[TASK DIRECTIONS]: Could you retype, exactly as written, every line from the top of the records through the line that contains "(∀ (s : State) (c : Core) (k : DspCore) (r"?

___ DATA UNDER STUDY

/-- R311 to R314, R326 to R328.
Choices of the model: log entry 56. -/
def Obligations.DspTasksEndOnceAndFaultsStop : Prop :=
  (∀ (s : State) (c : Core) (k : DspCore) (r : Fin 16) (rep : KernelReport), k = s.core c → Fresh k →
    (k.task = none → s.coreEnabled c = true → k.mode ≠ .disabled → Completes (exec (.take c r) s) fun t =>
      t.core c = { k with mode := .take, takeDst := r.val, bundle := Bundle.empty.mark .compute } ∧ t = { s with dsp := t.dsp } ∧
      ∀ e, e ≠ c.val → t.core e = s.core e) ∧
    (k.task ≠ none → Completes (exec (.take c r) s) fun t => t = s.kernelFault c .illegal 0) ∧
    (k.task = none → Completes (exec (.done c ⟨r, rep⟩) s) fun t => t = s.kernelFault c .illegal 0) ∧
    (k.task ≠ none → ∀ v, v = (k.dreg r).toNat % 256 →
      (kernelStatusOk v = false → Completes (exec (.done c ⟨r, rep⟩) s) fun t => t = s.kernelFault c .code 0) ∧
      (kernelStatusOk v = true → k.dmaIdle = false → Completes (exec (.done c ⟨r, rep⟩) s) fun t =>
        (t.core c).doneSt = some (v, rep) ∧ (t.core c).task = k.task ∧ t = { s with dsp := t.dsp }) ∧
      (kernelStatusOk v = true → k.dmaIdle = true → k.attempt = 1 → Completes (exec (.done c ⟨r, rep⟩) s) fun t => ∃ u : State,
        t = (((u.completeCoreTask c (s.reportStatus rep v)).handReport rep (s.reportStatus rep v)).endBundle c).settleCore c ∧
        (u.core c).task = none ∧ u.hts = s.hts ∧ u.regs = s.regs ∧ u.mem = s.mem))) ∧
  (∀ (s : State) (c : Core) (n : Nat) (job : Task) (k : DspCore), s.runningOn 4 c = some (n, job) → k = s.core c → k.mode = .take →
    k.halted = false → k.bundle = Bundle.empty.mark .compute → k.flight = [] → k.delay = 0 → k.atLoopEnd = false → k.haltReq = false → k.oneStep = false →
    job.args.length = 64 → Completes (exec (.takeGrant c) s) fun t =>
      (t.core c).task = some (n, job.kernel) ∧ (t.core c).mode = .run ∧
      (t.core c).dreg (k.takeDst % 16) = BitVec.ofNat 32 (n + job.kernel * 16777216) ∧ t.localBytes c 0x3FF00 64 = job.args ∧
      (∀ p, ¬ (0x3FF00 ≤ p ∧ p < 0x3FF40) → t.localByte c p = s.localByte c p) ∧ (t.core c).pc = (k.pc + 1) % 8192 ∧ t.hts = s.hts ∧ t.mem = s.mem) ∧
  (∀ (s : State) (c : Core) (v : Nat) (rep : KernelReport), (s.core c).doneSt = some (v, rep) →
    ((s.core c).dmaIdle = false → Completes (exec (.doneDmaDrained c) s) fun t => t = s) ∧
    ((s.core c).dmaIdle = true → (s.core c).attempt = 1 → Completes (exec (.doneDmaDrained c) s) fun t => ∃ u : State,
      t = (((u.completeCoreTask c (s.reportStatus rep v)).handReport rep (s.reportStatus rep v)).endBundle c).settleCore c ∧
      (u.core c).task = none ∧ (u.core c).doneSt = none ∧ u.hts = s.hts ∧ u.regs = s.regs)) ∧
  (∀ (s : State) (c : Core) (cause : KfCause) (addr : Nat), s.runningOn 4 c = none → s.coreEnabled c = true → (s.core c).mode ≠ .fenced →
    (s.kernelFault c cause addr).get (R.CORE_KF_CAUSE_CAUSE (c / 16) (c % 16)) = kfCode cause ∧
    (s.kernelFault c cause addr).counter (R.C_CORE_KFAULTS (c / 16) (c % 16)) = (s.counter (R.C_CORE_KFAULTS (c / 16) (c % 16)) + 1) % 2 ^ 64 ∧
    (s.kernelFault c cause addr).core c = { (s.core c).restart with task := none, attempt := 1 }) ∧
  (∀ (s : State) (c : Core) (cycles : Nat), (s.core c).task ≠ none → s.endsNow 4 c = false → (s.core c).mode ≠ .selftest →
    (cycles ≤ s.dspBudget c → Completes (exec (.dspWatchdogExpiry ⟨c, cycles⟩) s) fun t => t = s) ∧
    (s.dspBudget c < cycles → (s.core c).attempt = 1 → Completes (exec (.dspWatchdogExpiry ⟨c, cycles⟩) s) fun t =>
      t.core c = { (s.core c).restart with task := none, attempt := 2 } ∧ t = { s with dsp := t.dsp } ∧ ∀ e, e ≠ c.val → t.core e = s.core e) ∧
    (s.dspBudget c < cycles → (s.core c).attempt = 2 → Completes (exec (.dspWatchdogExpiry ⟨c, cycles⟩) s) fun t =>
      (t.core c).mode = .selftest ∧ (t.core c).task = (s.core c).task ∧ t = { s with dsp := t.dsp })) ∧
  (∀ (s : State) (c : Core), (s.core c).mode = .selftest →
    (Completes (exec (.selftestDone c true) s) fun t => t = s.kernelFault c .watchdog 0) ∧
    (s.isFenced Unit.dsc c = false → Completes (exec (.selftestDone c false) s) fun t => ∃ u : State, t = u.loseUnit 4 c ∧
      u.isFenced Unit.dsc c = true ∧ (u.core c).mode = .fenced ∧ (u.core c).task = none ∧ (u.get (R.DSC_FENCED_CORES (c / 16))).testBit (c % 16) = true ∧
      u.hts = s.hts)) ∧
  ∀ (s : State) (image : List Byte) (cores : List (Fin 128)),
    imageOk image = false ∨ cores = [] ∨ s.kernelSigned image = false ∨ (∃ c ∈ cores, (s.get (R.DSC_CORE_EN_EN (c / 16))).testBit (c % 16) = true ∨
      s.kernelFits image c = false) →
    Completes (exec (.kernelInstall image cores) s) fun t =>
      t = { s with out := .firmware 8 [kfield image 6 1, St.objRange] :: s.out }

/-- R316 to R320, R326, R330, R331.
Choices of the model: log entry 72. -/
def Obligations.DspInterruptsDmaAndDebug : Prop :=
  (∀ (s : State) (c : Core) (k : DspCore) (n : Nat), k = s.core c →
    (k.dueIrq = some n → k.ie = true → k.halted = false → k.mode = .run ∨ k.mode = .handler → k.openBoundary = true →
      Completes (exec (.interruptTaken c) s) fun t => (t.core c).ipc = k.pc ∧ (t.core c).istat = k.status ∧ (t.core c).pc = 2 * n ∧
        (t.core c).ie = false ∧ (∀ l, l < 4 → (t.core c).lact l = false) ∧ (t.core c).mode = .handler ∧ (t.core c).d = k.d ∧ (t.core c).acc = k.acc ∧
        (t.core c).a = k.a ∧ (t.core c).lr = k.lr ∧ t = { s with dsp := t.dsp, regs := t.regs } ∧
        SameRegsBut s t [(R.DSC_IRQ_WAIT_MAX_CYCLES (c / 16)).addr]) ∧
    (k.dueIrq = none ∨ k.ie = false ∨ k.halted = true ∨ (k.mode ≠ .take ∧ k.openBoundary = false) →
      Completes (exec (.interruptTaken c) s) fun t => t = s)) ∧
  (∀ (s : State) (c : Core), (∀ e, (s.core c).timer = some e → e ≤ s.cycle → Completes (exec (.coreTimerExpiry c) s) fun t =>
      (t.core c).timer = none ∧ (t.core c).ipend.testBit 0 = true ∧ t = { s with dsp := t.dsp }) ∧
    ((s.core c).timer = none → Completes (exec (.coreTimerExpiry c) s) fun t => t = s)) ∧
  (∀ (s : State) (who : Sender) (k : Fin 8) (ring : BitVec 16), Serves s who (R.DSC_DOORBELL_RING k).addr →
    Completes (exec (.dscDoorbell who k ring) s) fun t =>
      (∀ i, i < 16 → (t.core (k * 16 + i)).ipend.testBit 3 = ((s.core (k * 16 + i)).ipend.testBit 3 || ring.getLsbD i)) ∧
      (∀ e, e / 16 ≠ k.val → t.core e = s.core e) ∧ t = { s with dsp := t.dsp }) ∧
  (∀ (s : State) (who : Sender) (k : Fin 8), Serves s who (R.DSC_IRQ_WAIT_MAX_CYCLES k).addr →
    Completes (exec (.irqWaitMaxWrite who k) s) fun t => SetsOnly s t (R.DSC_IRQ_WAIT_MAX_CYCLES k) 0) ∧
  (∀ (s : State) (c : Core) (n : Fin 4) (desc : Nat),
    (((s.core c).chan n).desc = none → Completes (exec (.dmaStart c n desc) s) fun t =>
      (t.core c).chan n = { (s.core c).chan n with desc := some (desc % 2 ^ 18) } ∧ t = { s with dsp := t.dsp }) ∧
    (((s.core c).chan n).desc ≠ none → Completes (exec (.dmaStart c n desc) s) fun t =>
      (t.core c).chan n = { (s.core c).chan n with err := true, cause := 5 } ∧ (t.core c).ipend.testBit 2 = true ∧ t = { s with dsp := t.dsp })) ∧
  (∀ (s : State) (c : Core) (n : Fin 4) (a : Nat) (d : DmaDesc), ((s.core c).chan n).desc = some a → d = s.dmaDesc c a → a + 32 ≤ 0x40000 →
    (s.inWindow c d.dev d.len = false → Completes (exec (.dmaDescDone c n) s) fun t =>
      (t.core c).chan n = { (s.core c).chan n with desc := none, err := true, cause := 1 } ∧ (t.core c).data = (s.core c).data ∧
      t = { s with dsp := t.dsp }) ∧
    (s.inWindow c d.dev d.len = true → dmaFieldsOk d = true → inMemory d.dev d.len = true → s.poison = [] → d.next = 0 →
      (d.flags.testBit 0 = true → Completes (exec (.dmaDescDone c n) s) fun t =>
        t.bytes d.dev d.len = s.localBytes c d.loc d.len ∧ SameMemoryBut s t d.dev d.len ∧ ((t.core c).chan n).desc = none ∧
        ((t.core c).chan n).done = true ∧ t.regs = s.regs ∧ t.ctr = s.ctr) ∧
      (d.flags.testBit 0 = false → Completes (exec (.dmaDescDone c n) s) fun t =>
        t.localBytes c d.loc d.len = s.bytes d.dev d.len ∧ ((t.core c).chan n).desc = none ∧ ((t.core c).chan n).done = true ∧ t.mem = s.mem))) ∧
  (∀ (s : State) (who : Sender) (c : Core) (f : Fld), f = R.CORE_DBG_HALT (c / 16) (c % 16) → Serves s who f.addr →
    (s.isSet R.FUS_STATUS_DEBUG_DIS = false →
      (Completes (exec (.halt who c false) s) fun t => (t.core c).halted = false ∧ (t.core c).haltReq = false ∧ t.isSet f = false ∧
        t = { s with regs := t.regs, dsp := t.dsp }) ∧
      ((s.core c).mode = .run → (s.core c).openBoundary = true → Completes (exec (.halt who c true) s) fun t =>
        t.core c = { s.core c with halted := true } ∧ t.isSet f = true ∧ SameRegsBut s t [f.addr]) ∧
      ((s.core c).mode = .run → (s.core c).openBoundary = false → Completes (exec (.halt who c true) s) fun t =>
        t.core c = { s.core c with haltReq := true })) ∧
    (s.isSet R.FUS_STATUS_DEBUG_DIS = true → ∀ on, Completes (exec (.halt who c on) s) fun t =>
      t.dsp = s.dsp ∧ t.isSet (R.DSC_STATUS_CFG_IGNORED (c / 16)) = true ∧ t.get f = s.get f) ∧
    ((s.core c).halted = true → Completes (exec (.step who c) s) fun t =>
      t.core c = { s.core c with oneStep := true } ∧ t = { s with dsp := t.dsp }) ∧
    ((s.core c).halted = false → Completes (exec (.step who c) s) fun t => t = s)) ∧
  ∀ (s : State) (image : List Byte) (c : Fin 128), imageOk image = true → s.kernelSigned image = true → s.kernelFits image c = true →
    (s.get (R.DSC_CORE_EN_EN (c / 16))).testBit (c % 16) = false → Completes (exec (.kernelInstall image [c]) s) fun t =>
      (t.get (R.CORE_KMASK_KERNELS (c / 16) (c % 16) (kfield image 6 1 / 32))).testBit (kfield image 6 1 % 32) = true ∧
      (∃ x ∈ (t.core c).kernels, x.id = kfield image 6 1 ∧ 512 ≤ x.base ∧ x.bundles = kfield image 0x0E 2) ∧
      (∀ e, e ≠ c.val → (t.core e).kernels = (s.core e).kernels ∧ (t.core e).prog = (s.core e).prog) ∧ t.obj 0x610201 (kfield image 6 1) 0 = kfield image 8 4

______

[FINAL ANSWER]:
/-- R311 to R314, R326 to R328.
Choices of the model: log entry 56. -/
def Obligations.DspTasksEndOnceAndFaultsStop : Prop :=
  (∀ (s : State) (c : Core) (k : DspCore) (r : Fin 16) (rep : KernelReport), k = s.core c → Fresh k →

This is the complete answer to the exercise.